Re: BioRDF Telcon

Hi Michael,

Our use case is considered a pilot project for exploring how to use 
semantic web to represent some of the information about microarray 
experiments including co-expressed/differentially expressed genes and 
the context of how such genes are identified (as described in papers). 
While keeping things simple and well defined (based on a limited number 
of examples), we hope to demonstrate how such information/knowledge on 
the semantic web can help researchers locate microarray datasets more 
easily. For example, users may be interested in collecting (from 
different databases) raw datasets belonging to different microarray 
experiments using a particular microarray platform (e.g., Affymetrix) to 
study Alzheimer Disease (AD) for particular neural cell types and brain 
regions, Such a collection may help researchers (biostatisticians) 
perform meta analysis to identify biomarkers for a given stage of AD, 
for example. Also, please see my response below.

Michael Liebman wrote:

>I usually monitor this group and don't contribute but seeing the recent
>exchanges about
>Gene expression, I feel a need to put things into a better perspective than
>the one currently
>Being shared
>  
>

I'm glad you contribute.

>My experience comes from many years overseeing bioinformatics (and gene
>expression, proteomics
>And clinical data) at Wyeth, Roche, UPenn and with a DOD center at Windber-
>There appear to be several issues that are not being realistically addressed
>in the current discussion
>  
>
Thanks for the introduction.

>1. there is significant experimental variability across individual studies,
>published or not-
>Because of variation in tissue/cell handling/storage/preparation,
>experimental variability in
>The experiment and significant variability in the data analysis.  i.e.
>experimental reproducibility
>Inter-lab is poor and even intra-lab can be a major challenge
>  
>

I agree with you on the challenge of variability inherent in microarray 
and other high-throughput technologies.

>2. the measurement that is usually referred to as "up or down gene
>expression/regulation" refers to 
>The comparison between 2 experiments (sample under 2 different conditions)
>but typically does not
>Adequately correct for individual experimental variability other than
>"simple" scaling.  We have shown
>That this is inadequate.
>  
>
Yes, that’s why more sophisticated normalization methods have been 
developed to address some of the variability issues.
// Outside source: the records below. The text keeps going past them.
/-- The stream report in the order of R164. The part for each existing stream is a list with a count byte, not fields with presence
bytes: the model's choice (log 18). -/
def StreamReport.bytes (r : StreamReport) : List Byte :=
  nat16 r.streams.length ++ [flagByte r.countFixed]
    ++ Category.all.map (fun c => flagByte (r.marks.get c))
    ++ listField (fun l => listField (fun c => [c.byte]) l.categories
        ++ [flagByte l.masked, flagByte l.awaiting, flagByte l.pending]) r.streams

/-- Cause codes in the order of R177 (R195). -/
def ResetCause.byte : ResetCause → Byte
  | .powerOn => 0
  | .trunkReset => 1
  | .commandReset => 2

/-- Outcome codes in the order of R177 (R195). -/
def LoadOutcome.byte : LoadOutcome → Byte
  | .absent => 0
  | .good => 1
  | .partly => 2
  | .badImage => 3

/-- The lost host fetch: its router tag, and GATHERING or HOLDING by its code in R92's order (R177). -/
def lostFetchBytes (x : RouterTag × Bool) : List Byte := [BitVec.ofNat 8 x.1.val, if x.2 then 2 else 1]

/-- Report fields from the records executed to the first refused status (R177, R179). -/
def LoadReport.countBytes (r : LoadReport) : List Byte :=
  nat16 r.executed ++ nat16 r.refused
    ++ optField (fun x => nat16 x.1) r.firstRefused ++ optField (fun x => [x.2.code]) r.firstRefused

/-- The values of a response (R195), in the order in which each command's rule names them. SEND NOTICE's two fields, the arrival
(INBOX as 00h) and the target port, each with its presence byte, and the one byte of IDENTIFY's revision are the model's choice
(log 18). -/
def Values.bytes : Values → List Byte
  | .empty => []
  | .routesBay r drop =>
    [r.range.value.first, r.range.value.last, flagByte r.range.value.isEmpty]
      ++ r.general.value.bytes ++ r.bulk.value.bytes
      ++ [flagByte r.permits.value.upstream, flagByte r.permits.value.peer, flagByte drop.value, flagByte r.range.fixed,
        flagByte r.general.fixed, flagByte r.bulk.fixed, flagByte r.permits.fixed, flagByte drop.fixed]
  | .routesT drop => [flagByte drop.value, flagByte drop.fixed]
  | .routesRouter own d =>
    own.value :: bytes32 d.value.base ++ bytes32 d.value.limit
      ++ [d.value.target.port.byte, flagByte d.value.on, flagByte d.value.isOpen, flagByte own.fixed, flagByte d.fixed]
  | .probe r =>
    r.outcome.byte :: r.claim.bytes ++ optField (fun p => [p.byte]) r.target ++ optField nat16 r.effectiveMax
      ++ optField (fun a => [a.responseCode]) r.status ++ optField (fun c => [c.byte]) r.condition
  | .notices rs => listField NoticeRecord.bytes rs
  | .target p => [p.byte]
  | .noticeWent none => [1, 0, 0]
  | .noticeWent (some p) => [0, 1, p.byte]
  | .cancelled st o => [st.byte, o.byte]
  | .fetchIssued i p => [BitVec.ofNat 8 i.val, p.byte]
  | .exchanges x rs => x.bytes ++ listField entryBytes rs
  | .lanes r => r.bytes
  | .linkState n => [n.byte]
  | .link r => r.bytes
  | .conditions latched rep =>
    listField (fun c => [c.byte, flagByte c.sticky]) latched ++ Category.all.flatMap (fun c => reportingBytes (rep.get c))
  | .names cleared => listField (fun c => [c.byte]) cleared
  | .capture c => captureBytes c
  | .released n => optField nat16 n
  | .counters c => bytes32 c.received ++ bytes32 c.sent ++ bytes32 c.dropped ++ bytes32 c.damaged ++ bytes32 c.routerMade
  | .routerCounters c => bytes32 c.framingErrors ++ bytes32 c.busyAnswers ++ bytes32 c.discarded ++ bytes32 c.inboxDrops
  | .streams r => r.bytes
  | .loadReport st r =>
    [st.byte, r.cause.byte] ++ optField (fun o => [o.byte]) r.outcome ++ r.countBytes ++ optField lostFetchBytes r.lostFetch
  | .identity =>
    bytes16 Config.vendorCode ++ bytes16 Config.partCode ++ [Config.revision] ++ nat16 Config.portCount
      ++ nat16 Config.tableSize ++ nat16 Config.inboxSize ++ nat16 Config.streamCapability
  | .echoed b => b

/-- What follows kind and sequence in a body (R195): status and values, or an unsolicited message's fields. -/
def Body.bytes : Body → List Byte
  | .response st v => st.code :: v.bytes
  | .notify count k cats => nat16 count ++ BitVec.ofNat 8 k.val :: listField (fun c => [c.byte]) cats
  | .fetchDone i st d => [BitVec.ofNat 8 i.val, st.code] ++ nat16 d.length ++ d
  | .restarted r st =>
    [r.cause.byte] ++ (r.outcome.map LoadOutcome.byte).toList ++ r.countBytes ++ [st.byte]
      ++ optField lostFetchBytes r.lostFetch

/-- An outgoing message's bytes on the line: the envelope of R195 with the check of R200. -/
def OutMessage.bytes (m : OutMessage) : List Byte :=
  let body := m.kind :: m.seq :: m.body.bytes
  let covered := nat16 body.length ++ body
  Config.startByte :: covered ++ bytes16 (crc16 covered)

/-! ## The management receiver (R183) -/

/-- What the bytes after a start byte come to. -/
inductive Gathered where
  /-- More bytes must arrive. -/
  | incomplete
  /-- The body length is out of range. -/
  | lengthOut
  /-- The check does not match. -/
  | badCheck
  /-- A good message, and how many bytes it took. -/
  | good (m : Message) (used : Nat)
  deriving DecidableEq, Repr

/-- The body of a message that passed its check, as kind, sequence and parameters (R195). -/
def messageOf (body : List Byte) (check : Word16) : Option Message :=
  match body with
  | kind :: seq :: params => some { kind, msg := { seq, params, check } }
  | _ => none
>3. leaving the interpretation to the author is significantly limited as it
>tends to reflect the bias of
>The author to "observe/confirm" what they are looking for in many of these
>studies- i.e. a biostatistician
>Will tell you that these experiments are extremely under-powered to reveal
>the true statistically significant
>Results they would like to achieve
>  
>
We're not agreeing or disagreeing with the authors. We just want to 
capture the information as described in the paper. We'll let others 
judge the validity of the results presented in the paper.
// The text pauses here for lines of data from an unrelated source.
-- ==== Sys2Proof/Machine/Route.lean ====
section
/-! DEFINITION. What the route tables claim (R18 to R24) and the decision of a request or a notice (R45, R59), as the forwarding
unit and PROBE ROUTE both reach it. -/

namespace Sys2Proof.Machine

/-! ## Claims -/

/-- The window holds the point (R21); a closed window holds none. -/
def Window.holds (w : Window) (a : Word32) : Bool := w.base ≤ a && a ≤ w.limit

/-- The directed range claims the point: it is on, and open since it holds a point (R22). -/
def Directed.claims (d : Directed) (a : Word32) : Bool := d.on && d.base ≤ a && a ≤ d.limit

/-- The station range holds the station (R19, R23). -/
def StationRange.holds (r : StationRange) (st : Byte) : Bool := !r.isEmpty && r.first ≤ st && st ≤ r.last

/-- The window of a bay that claims the point; at most one of all bays does (R21, R29). -/
def RouteTables.windowClaim (r : RouteTables) (a : Word32) (b : Bay) : Option Claim :=
  if (r.bays.get b).general.value.holds a then some (.general b)
  else if (r.bays.get b).bulk.value.holds a then some (.bulk b)
  else none

/-- What claims a point (R21, R22, R24). -/
def RouteTables.claimOf (r : RouteTables) (a : Word32) : Claim :=
  if r.directed.value.claims a then .directed
  else (Bay.all.findSome? (r.windowClaim a)).getD .byDefault

/-- What claims a station, apart from the own station (R23). -/
def RouteTables.stationClaim (r : RouteTables) (st : Byte) : Claim :=
  (Bay.all.findSome? fun b => if (r.bays.get b).range.value.holds st then some (Claim.range b) else none).getD .byDefault

/-- The target a claim names for a frame from `i`; a frame from T that nothing claims has none (steps 2 to 4, N3 and N4). -/
def RouteTables.targetOf (r : RouteTables) (i : Origin) : Claim → Option Port
  | .directed => some r.directed.value.target.port
  | .general b => some b.port
  | .bulk b => some b.port
  | .range b => some b.port
  | .byDefault => if i = .link .t then none else some .t
  | .ownStation => none
  | .nothing => none

/-! ## Straddles (R2, R3, R22) -/

/-- The run from `base` to `limit` has a point in common with the span from `a` to `last`. -/
def meets (base limit a : Word32) (last : Nat) : Bool :=
  decide (base ≤ limit) && decide (base.toNat ≤ last) && decide (a ≤ limit)

/-- Some open window, or the directed range while it is on, has a point of the span. -/
def RouteTables.meetsSpan (r : RouteTables) (a : Word32) (last : Nat) : Bool :=
  (r.directed.value.on && meets r.directed.value.base r.directed.value.limit a last)
    || Bay.all.any fun b =>
      meets (r.bays.get b).general.value.base (r.bays.get b).general.value.limit a last
        || meets (r.bays.get b).bulk.value.base (r.bays.get b).bulk.value.limit a last

/-- The span of `n` points from `a` is a straddle, given what claims `a` (R3, R22). The last point is computed without losing
the carry, so a span that wraps lies outside every window (R2). -/
def RouteTables.straddles (r : RouteTables) (claim : Claim) (a : Word32) (n : Nat) : Bool :=
  let last := a.toNat + n - 1
  match claim with
  | .directed => r.directed.value.limit.toNat < last
  | .general b => (r.bays.get b).general.value.limit.toNat < last
  | .bulk b => (r.bays.get b).bulk.value.limit.toNat < last
  | _ => Config.pointSpace ≤ last || r.meetsSpan a last

/-! ## Decisions -/

/-- The outcome of a decision (R42); MATCH is the answers' own. -/
inductive Verdict where
  | place (p : Port)
  | inbox
  | refuse (status : AnsStatus) (c : Condition)
  | drop (c : Condition)
  deriving DecidableEq, Repr

/-- A decision: what claimed the point or station, the target when one was found, the outcome. -/
structure Decision where
  claim : Claim
  target : Option Port
  verdict : Verdict
  deriving DecidableEq, Repr

/-- Permits forbid a request from this ingress port to this target (steps 7 and N6; R19, R50). -/
def RouteTables.forbids (r : RouteTables) (i : Origin) (target : Port) : Bool :=
  match i with
  | .link p =>
    match p.bay? with
    | some b => if target = .t then !(r.bays.get b).permits.value.upstream else !(r.bays.get b).permits.value.peer
    | none => false
  | .m => false

/-- The router is FORWARDING (R166). -/
def State.isForwarding (s : State) : Bool := s.loader.state.name == .forwarding

/-- Decode steps 1 to 8 for a STORE or FETCH from `i` whose span is `n` points from `a` (R45). -/
def State.routeRequest (s : State) (i : Origin) (a : Word32) (n : Nat) : Decision :=
  if !s.isForwarding ∧ i ≠ .m then ⟨.nothing, none, .refuse .notReady .notReadyDrop⟩
  else
    let claim := s.routes.claimOf a
    match s.routes.targetOf i claim with
    | none => ⟨claim, none, .refuse .noRoute .noRoute⟩
    | some p =>
      ⟨claim, some p,
        if s.routes.straddles claim a n then .refuse .noRoute .straddle
        else if i = .link p then .refuse .loopback .loopback
        else if s.routes.forbids i p then .refuse .blocked .blocked
        else if !s.isUp p then .refuse .portDown .noRoute
        else .place p⟩

/-- The notice is to the router itself, and step N1 applies (R59). -/
def State.forOwnStation (s : State) (st : Byte) : Bool :=
  s.routes.ownStation.value != 0 && st == s.routes.ownStation.value && !s.inStart

/-- Decode steps N1 to N7 for a NOTICE from `i` to station `st` (R59). -/
def State.routeNotice (s : State) (i : Origin) (st : Byte) : Decision :=
  if s.forOwnStation st then ⟨.ownStation, none, .inbox⟩
  else if !s.isForwarding ∧ i ≠ .m then ⟨.nothing, none, .drop .notReadyDrop⟩
  else
    let claim := s.routes.stationClaim st
    match s.routes.targetOf i claim with
    | none => ⟨claim, none, .drop .noRoute⟩
    | some p =>
      ⟨claim, some p,
        if i = .link p then .drop .loopback
        else if s.routes.forbids i p then .drop .blocked
        else if !s.isUp p then .drop .noRoute
        else .place p⟩

/-- Drop-spoiled of an ingress port; M has none (R20). -/
def RouteTables.dropsSpoiled (r : RouteTables) : Origin → Bool
  | .link p => (r.dropSpoiled.get p).value
  | .m => false

/-- Steps 9 and 10 for a STORE that passed step 8 with this target (R52, R53). -/
def State.storeVerdict (s : State) (i : Origin) (len : Nat) (spoiled : Bool) (p : Port) : Verdict :=
  if s.isUp p && (s.port p).link.effectiveMax.any (· < len) then .drop .oversize
  else if spoiled && s.routes.dropsSpoiled i then .drop .spoiled
  else .place p

/-- The decision of a request-class head from `i` (R45, R59). -/
def State.decideHead {τ : Type} (s : State) (i : Origin) : Request τ → Verdict
  | .store a d sp =>
    match (s.routeRequest i a d.length).verdict with
    | .place p => s.storeVerdict i d.length sp p
    | v => v
  | .fetch a n _ _ => (s.routeRequest i a n).verdict
  | .notice st _ _ _ _ => (s.routeNotice i st).verdict

/-- A decision as PROBE ROUTE reports it (R39). -/
def State.probeReport (s : State) (d : Decision) : ProbeReport :=
  match d.verdict with
  | .place p =>
    { outcome := .place, claim := d.claim, target := some p, effectiveMax := (s.port p).link.effectiveMax, status := none,
      condition := none }
  | .inbox => { outcome := .inbox, claim := d.claim, target := none, effectiveMax := none, status := none, condition := none }
  | .refuse st c =>
    { outcome := .refuse, claim := d.claim, target := d.target, effectiveMax := none, status := some st, condition := some c }
  | .drop c =>
    { outcome := .drop, claim := d.claim, target := d.target, effectiveMax := none, status := none, condition := some c }

end Sys2Proof.Machine
end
>4. human nature looks to favor the "big differences" as being most
>significant- unfortunately nature doesn't
>Work this way- many of the largest differences are not functionally relevant
>but reflect the fact that biological
>Control of these specific genes may not be critical to function and so large
>variability can be observed and should
>Not be interpreted, all of the time, as being most significant.  In fact, we
>have developed analytical methods to
>Look at large libraries of gene expression studies and evaluate the overall
>stability/variability of individual
>Genes (and probes) to establish a significance in difference between states
>based on how much variation should be
>Expected vs how much is observed, especially in genes that show extremely
>small levels of expression overall and which
>Would not be considered by typical approaches to data analysis
>  
>
It sounds like your group is developing new methodologies to tackle the 
problem of determing the significance of gene expression.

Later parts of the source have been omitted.